**Your assignment:**
Check each line of the material below for "with" and copy those where it appears.

**Provided material:**
-- ==== Sys2Proof/Machine/State.lean ====
section
/-! DEFINITION. The output records (`30_encoding.md` R43), the state of the core (`10_state.md` R9 to R14), the reasons a step
can stop, and the power-on state (R20, R143). -/

namespace Sys2Proof.Machine

/-- The six annotation channels (R43, R117). -/
inductive Channel where
  | item | field | command | warning | state | diagnostic
deriving DecidableEq, Repr

/-- The field labels (`45_emitter.md` R123). -/
inductive FieldLabel where
  | reserved | continuationCode | identityCode | manufacturer | part | version
  | dapabort
  | data | address | readWrite | ack
  | abits | dmistat | idle | dmireset | dmihardreset
  | op
deriving DecidableEq, Repr

/-- The command-level payloads `Cmd(reg, dir, ...)` (R43, R124, R125). `reg` of the two access payloads is DPACC or
APACC. -/
inductive Command where
  | idcode (mf ver pt : Nat)
  | abort (da : Nat)
  | accessIn (reg : Symbol) (data a rnw : Nat)
  | accessOut (reg : Symbol) (data ack : Nat)
  | dtmcsIn (ver ab st idl : Nat)
  | dtmcsOut (dr dh : Nat)
  | dmiSplit (dir : Dir) (op ad data : Nat)
  | dmiRaw (dir : Dir) (n : Nat)
  | unknown (s : BitString)
deriving DecidableEq, Repr

/-- The structured payload of an annotation (R43). -/
inductive Payload where
  | state (x : Ls)
  | item (s : BitString)
  | field (reg : Symbol) (dir : Dir) (label : FieldLabel) (value hi lo : Nat)
  | cmd (c : Command)
  | warnAbortReserved (value : Nat)
  | degraded (x : LState) (e : BitfieldError) (s : BitString)
  | unhandled (k : Fin 6)
deriving DecidableEq, Repr

/-- An annotation record (R43, R116). -/
structure Annotation where
  ss : Nat
  es : Nat
  ch : Channel
  text : List String
  payload : Payload
deriving DecidableEq, Repr

/-- The state of the core, with the configuration and the records not yet taken (log entries 1 and 2). -/
structure State where
  /-- the configuration: constant (R4, R15) -/
  cfg : Config
  /-- the Logical Decoder State (R9, R21) -/
  ls : Ls
  /-- the most recently loaded Instruction Register symbol (R10) -/
  irsym : Symbol
  /-- a one-shot transition is owed to the next DR record (R11) -/
  armed : Bool
  /-- the state named by the most recent state annotation (R12) -/
  last : Option Ls
  /-- the sticky InvalidRange flag (R13) -/
  faultIr : Bool
  /-- the output trace, in emission order (R14) -/
  out : List Annotation
  /-- the delivered records that the core has not taken, oldest first (R3, R37) -/
  input : List Record
deriving DecidableEq, Repr

/-- Why the machine stops with a fault: never. "No cause halts the core" (R138); the error kinds of R127 all end in a
next state. -/
inductive Fault where
deriving DecidableEq, Repr

/-- Why a step has no meaning. -/
inductive Refusal where
  /-- Raised by an arm of `exec` whose instruction has no meaning yet; safe. No arm raises it in this model. -/
  | notModelled (mnemonic : String)
deriving DecidableEq, Repr

/-- The power-on state `s0` (R20, R143), with the default configuration (R4) and no record delivered. -/
def State.reset : State where
  cfg := defaultConfig
  ls := .known .idle
  irsym := .unknown
  armed := false
  last := none
  faultIr := false
  out := []
  input := []

end Sys2Proof.Machine
end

**Answer to the problem:**
/-- The state of the core, with the configuration and the records not yet taken (log entries 1 and 2). -/
/-- Why the machine stops with a fault: never. "No cause halts the core" (R138); the error kinds of R127 all end in a
/-- The power-on state `s0` (R20, R143), with the default configuration (R4) and no record delivered. -/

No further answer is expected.